Throughout most of this, I never called myself a writer. I wrote, sure, but I wasn’t a writer. It made me cringe when people would talk about a group that included me and said “As writers, we…” I detail my ten years at taking writing seriously, outlining various projects, mostly for myself to help me remember, but in part because I find it ridiculous how anyone could see this and believe I am a writer. I’ve published nothing: I’ve sent a few short stories out at various times—one I wrote about communism in China, another about baseball, vinegar, divorce, and flying faster than light—but they all came back with rejections. I never sent things out seriously because my shorts weren’t good enough. No one was enthusiastic about putting together films because I find it impossible to write a screen play shorter than an hour. But more than that, it’s been years since I’ve submitted anything, and I was lying to myself when I said that it might be good enough for publication. It wasn’t—and logic tells me it still isn’t. Instead, I sit on my pieces like a miser or a dragon with gold. I chug along and pick pick pick at the trashy novel, waiting until it’s finished enough I send off letters to agents trying to sell it to them.

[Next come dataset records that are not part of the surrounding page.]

@[simp] theorem State.latch_gt (s : State) (e : ErrorKind) (w : Word32) : (s.latch e w).gt = s.gt := rfl

@[simp] theorem State.latch_bforce (s : State) (e : ErrorKind) (w : Word32) : (s.latch e w).bforce = s.bforce := rfl

@[simp] theorem State.latch_wacc (s : State) (e : ErrorKind) (w : Word32) : (s.latch e w).wacc = s.wacc := rfl

@[simp] theorem State.latch_wcnt (s : State) (e : ErrorKind) (w : Word32) : (s.latch e w).wcnt = s.wcnt := rfl

@[simp] theorem State.latch_wclosed (s : State) (e : ErrorKind) (w : Word32) : (s.latch e w).wclosed = s.wclosed := rfl

@[simp] theorem State.latch_olen (s : State) (e : ErrorKind) (w : Word32) : (s.latch e w).olen = s.olen := rfl

@[simp] theorem State.latch_obuf (s : State) (e : ErrorKind) (w : Word32) : (s.latch e w).obuf = s.obuf := rfl

@[simp] theorem State.latch_ilen (s : State) (e : ErrorKind) (w : Word32) : (s.latch e w).ilen = s.ilen := rfl

@[simp] theorem State.latch_rpos (s : State) (e : ErrorKind) (w : Word32) : (s.latch e w).rpos = s.rpos := rfl

@[simp] theorem State.latch_ibuf (s : State) (e : ErrorKind) (w : Word32) : (s.latch e w).ibuf = s.ibuf := rfl

@[simp] theorem State.latch_aord (s : State) (e : ErrorKind) (w : Word32) : (s.latch e w).aord = s.aord := rfl

@[simp] theorem State.latch_hist0 (s : State) (e : ErrorKind) (w : Word32) : (s.latch e w).hist0 = s.hist0 := rfl

@[simp] theorem State.latch_hist1 (s : State) (e : ErrorKind) (w : Word32) : (s.latch e w).hist1 = s.hist1 := rfl

@[simp] theorem State.latch_ipid (s : State) (e : ErrorKind) (w : Word32) : (s.latch e w).ipid = s.ipid := rfl

@[simp] theorem State.latch_iw (s : State) (e : ErrorKind) (w : Word32) : (s.latch e w).iw = s.iw := rfl

@[simp] theorem State.latch_ix (s : State) (e : ErrorKind) (w : Word32) : (s.latch e w).ix = s.ix := rfl

@[simp] theorem State.latch_iy (s : State) (e : ErrorKind) (w : Word32) : (s.latch e w).iy = s.iy := rfl

@[simp] theorem State.latch_cul (s : State) (e : ErrorKind) (w : Word32) : (s.latch e w).cul = s.cul := rfl

@[simp] theorem State.latch_lb (s : State) (e : ErrorKind) (w : Word32) : (s.latch e w).lb = s.lb := rfl

@[simp] theorem State.latch_msum (s : State) (e : ErrorKind) (w : Word32) : (s.latch e w).msum = s.msum := rfl

@[simp] theorem State.latch_mcnt (s : State) (e : ErrorKind) (w : Word32) : (s.latch e w).mcnt = s.mcnt := rfl

@[simp] theorem State.latch_draws (s : State) (e : ErrorKind) (w : Word32) : (s.latch e w).draws = s.draws := rfl

@[simp] theorem State.latch_powerUps (s : State) (e : ErrorKind) (w : Word32) : (s.latch e w).powerUps = s.powerUps := rfl

@[simp] theorem State.latch_pending (s : State) (e : ErrorKind) (w : Word32) : (s.latch e w).pending = s.pending := rfl

@[simp] theorem State.latch_busData (s : State) (e : ErrorKind) (w : Word32) : (s.latch e w).busData = s.busData := rfl

/-! ## drawWriter -/

@[simp] theorem State.drawWriter_params (s : State) : (s.drawWriter).params = s.params := rfl

@[simp] theorem State.drawWriter_opd (s : State) : (s.drawWriter).opd = s.opd := rfl

@[simp] theorem State.drawWriter_res (s : State) : (s.drawWriter).res = s.res := rfl

@[simp] theorem State.drawWriter_err (s : State) : (s.drawWriter).err = s.err := rfl

@[simp] theorem State.drawWriter_errcmd (s : State) : (s.drawWriter).errcmd = s.errcmd := rfl

@[simp] theorem State.drawWriter_gm (s : State) : (s.drawWriter).gm = s.gm := rfl

@[simp] theorem State.drawWriter_gb (s : State) : (s.drawWriter).gb = s.gb := rfl

@[simp] theorem State.drawWriter_gt (s : State) : (s.drawWriter).gt = s.gt := rfl

@[simp] theorem State.drawWriter_bforce (s : State) : (s.drawWriter).bforce = s.bforce := rfl

@[simp] theorem State.drawWriter_wacc (s : State) : (s.drawWriter).wacc = Config.drawnWacc s.draws := rfl

@[simp] theorem State.drawWriter_wcnt (s : State) : (s.drawWriter).wcnt = BitVec.ofNat 4 (Config.drawnWcnt s.draws % 9) := rfl

@[simp] theorem State.drawWriter_wclosed (s : State) : (s.drawWriter).wclosed = s.wclosed := rfl

@[simp] theorem State.drawWriter_olen (s : State) : (s.drawWriter).olen = BitVec.ofNat 32 (s.olen.toNat + Config.drawnOlen s.draws % (s.params.obufCap - s.olen.toNat + 1)) := rfl

@[simp] theorem State.drawWriter_obuf (s : State) : (s.drawWriter).obuf = s.obuf.forgetFrom s.olen.toNat := rfl

@[simp] theorem State.drawWriter_ilen (s : State) : (s.drawWriter).ilen = s.ilen := rfl

@[simp] theorem State.drawWriter_rpos (s : State) : (s.drawWriter).rpos = s.rpos := rfl

@[simp] theorem State.drawWriter_ibuf (s : State) : (s.drawWriter).ibuf = s.ibuf := rfl

@[simp] theorem State.drawWriter_aord (s : State) : (s.drawWriter).aord = s.aord := rfl

@[simp] theorem State.drawWriter_hist0 (s : State) : (s.drawWriter).hist0 = s.hist0 := rfl

@[simp] theorem State.drawWriter_hist1 (s : State) : (s.drawWriter).hist1 = s.hist1 := rfl

@[simp] theorem State.drawWriter_ipid (s : State) : (s.drawWriter).ipid = s.ipid := rfl

@[simp] theorem State.drawWriter_iw (s : State) : (s.drawWriter).iw = s.iw := rfl

@[simp] theorem State.drawWriter_ix (s : State) : (s.drawWriter).ix = s.ix := rfl

@[simp] theorem State.drawWriter_iy (s : State) : (s.drawWriter).iy = s.iy := rfl

@[simp] theorem State.drawWriter_cul (s : State) : (s.drawWriter).cul = s.cul := rfl

@[simp] theorem State.drawWriter_lb (s : State) : (s.drawWriter).lb = s.lb := rfl

@[simp] theorem State.drawWriter_msum (s : State) : (s.drawWriter).msum = s.msum := rfl

@[simp] theorem State.drawWriter_mcnt (s : State) : (s.drawWriter).mcnt = s.mcnt := rfl

@[simp] theorem State.drawWriter_draws (s : State) : (s.drawWriter).draws = s.draws + 1 := rfl

@[simp] theorem State.drawWriter_powerUps (s : State) : (s.drawWriter).powerUps = s.powerUps := rfl

@[simp] theorem State.drawWriter_pending (s : State) : (s.drawWriter).pending = s.pending := rfl

@[simp] theorem State.drawWriter_busData (s : State) : (s.drawWriter).busData = s.busData := rfl

/-! ## drawCursor -/

@[simp] theorem State.drawCursor_params (s : State) : (s.drawCursor).params = s.params := rfl

@[simp] theorem State.drawCursor_opd (s : State) : (s.drawCursor).opd = s.opd := rfl

@[simp] theorem State.drawCursor_res (s : State) : (s.drawCursor).res = s.res := rfl

@[simp] theorem State.drawCursor_err (s : State) : (s.drawCursor).err = s.err := rfl

@[simp] theorem State.drawCursor_errcmd (s : State) : (s.drawCursor).errcmd = s.errcmd := rfl

@[simp] theorem State.drawCursor_gm (s : State) : (s.drawCursor).gm = s.gm := rfl

@[simp] theorem State.drawCursor_gb (s : State) : (s.drawCursor).gb = s.gb := rfl

@[simp] theorem State.drawCursor_gt (s : State) : (s.drawCursor).gt = s.gt := rfl

@[simp] theorem State.drawCursor_bforce (s : State) : (s.drawCursor).bforce = s.bforce := rfl

@[simp] theorem State.drawCursor_wacc (s : State) : (s.drawCursor).wacc = s.wacc := rfl

@[simp] theorem State.drawCursor_wcnt (s : State) : (s.drawCursor).wcnt = s.wcnt := rfl

@[simp] theorem State.drawCursor_wclosed (s : State) : (s.drawCursor).wclosed = s.wclosed := rfl

@[simp] theorem State.drawCursor_olen (s : State) : (s.drawCursor).olen = s.olen := rfl

@[simp] theorem State.drawCursor_obuf (s : State) : (s.drawCursor).obuf = s.obuf := rfl

@[simp] theorem State.drawCursor_ilen (s : State) : (s.drawCursor).ilen = s.ilen := rfl

@[simp] theorem State.drawCursor_rpos (s : State) : (s.drawCursor).rpos = BitVec.ofNat 35 (s.rpos.toNat + Config.drawnRpos s.draws % (8 * s.ilen.toNat - s.rpos.toNat + 1)) := rfl

@[simp] theorem State.drawCursor_ibuf (s : State) : (s.drawCursor).ibuf = s.ibuf := rfl

@[simp] theorem State.drawCursor_aord (s : State) : (s.drawCursor).aord = s.aord := rfl

@[simp] theorem State.drawCursor_hist0 (s : State) : (s.drawCursor).hist0 = s.hist0 := rfl

@[simp] theorem State.drawCursor_hist1 (s : State) : (s.drawCursor).hist1 = s.hist1 := rfl

@[simp] theorem State.drawCursor_ipid (s : State) : (s.drawCursor).ipid = s.ipid := rfl

@[simp] theorem State.drawCursor_iw (s : State) : (s.drawCursor).iw = s.iw := rfl

@[simp] theorem State.drawCursor_ix (s : State) : (s.drawCursor).ix = s.ix := rfl

@[simp] theorem State.drawCursor_iy (s : State) : (s.drawCursor).iy = s.iy := rfl

@[simp] theorem State.drawCursor_cul (s : State) : (s.drawCursor).cul = s.cul := rfl

@[simp] theorem State.drawCursor_lb (s : State) : (s.drawCursor).lb = s.lb := rfl

@[simp] theorem State.drawCursor_msum (s : State) : (s.drawCursor).msum = s.msum := rfl

@[simp] theorem State.drawCursor_mcnt (s : State) : (s.drawCursor).mcnt = s.mcnt := rfl

@[simp] theorem State.drawCursor_draws (s : State) : (s.drawCursor).draws = s.draws + 1 := rfl

@[simp] theorem State.drawCursor_powerUps (s : State) : (s.drawCursor).powerUps = s.powerUps := rfl

@[simp] theorem State.drawCursor_pending (s : State) : (s.drawCursor).pending = s.pending := rfl

@[simp] theorem State.drawCursor_busData (s : State) : (s.drawCursor).busData = s.busData := rfl

/-! ## softReset -/

@[simp] theorem State.softReset_params (s : State) : (s.softReset).params = s.params := rfl

@[simp] theorem State.softReset_opd (s : State) : (s.softReset).opd = 0 := rfl

@[simp] theorem State.softReset_res (s : State) : (s.softReset).res = 0 := rfl

@[simp] theorem State.softReset_err (s : State) : (s.softReset).err = 0 := rfl

@[simp] theorem State.softReset_errcmd (s : State) : (s.softReset).errcmd = 0 := rfl

@[simp] theorem State.softReset_gm (s : State) : (s.softReset).gm = 0 := rfl

@[simp] theorem State.softReset_gb (s : State) : (s.softReset).gb = 0 := rfl

@[simp] theorem State.softReset_gt (s : State) : (s.softReset).gt = 0 := rfl

@[simp] theorem State.softReset_bforce (s : State) : (s.softReset).bforce = false := rfl

@[simp] theorem State.softReset_wacc (s : State) : (s.softReset).wacc = 0 := rfl

@[simp] theorem State.softReset_wcnt (s : State) : (s.softReset).wcnt = 0 := rfl

@[simp] theorem State.softReset_wclosed (s : State) : (s.softReset).wclosed = false := rfl

@[simp] theorem State.softReset_olen (s : State) : (s.softReset).olen = 0 := rfl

The thing I find most absurd about my fear driven reality is that I want to be a writer. I’m not one now, but some day, I tell myself, I will be one. Some day someone will read one of the things I’ve written, think it’s good enough, and give me a contract that I sign, thereby making it so I am, officially, a writer.
And I really think it will happen.
This whole bundle of emotions and thoughts, racing towards a land of fantasy, is lined on a path that makes me not just slightly uncomfortable, but more than a little nauseous when I think about it. My fight against calling myself a writer, is powered by all of the self-professed artists, musicians, and writers I’ve met who produce nothing, sell nothing, and share nothing. The ones who are bad. I don’t want to be this person, who calls themselves a writer but never makes a sale. I don’t want it to come out that, in truth, I’m not very good. I don’t want to spend years of my life trying to be something that I’m just not going to be.
I am not a writer: I write. I am not a knitter, or a biker, or a baker, cook, researcher, musician, educator. I am a person who knits, bikes, bakes, cooks, researches, plays music, and teaches. I think of it this way not because I am a person with many facets who refuses to be held down to a single one, but because I am not as into or as good at any of these things as people I know who identify by them.
In living in a world where I can “be anything,” being something is hard.
Over the weekend, a friend of a friend was in town. He asked me about why I moved out of Philadelphia, if I still think it’s so great. I told him that if I hadn’t left when I did, I never would have. I told him that leaving was important to me, because I wanted to be something else than what I had been: I wanted to be a writer.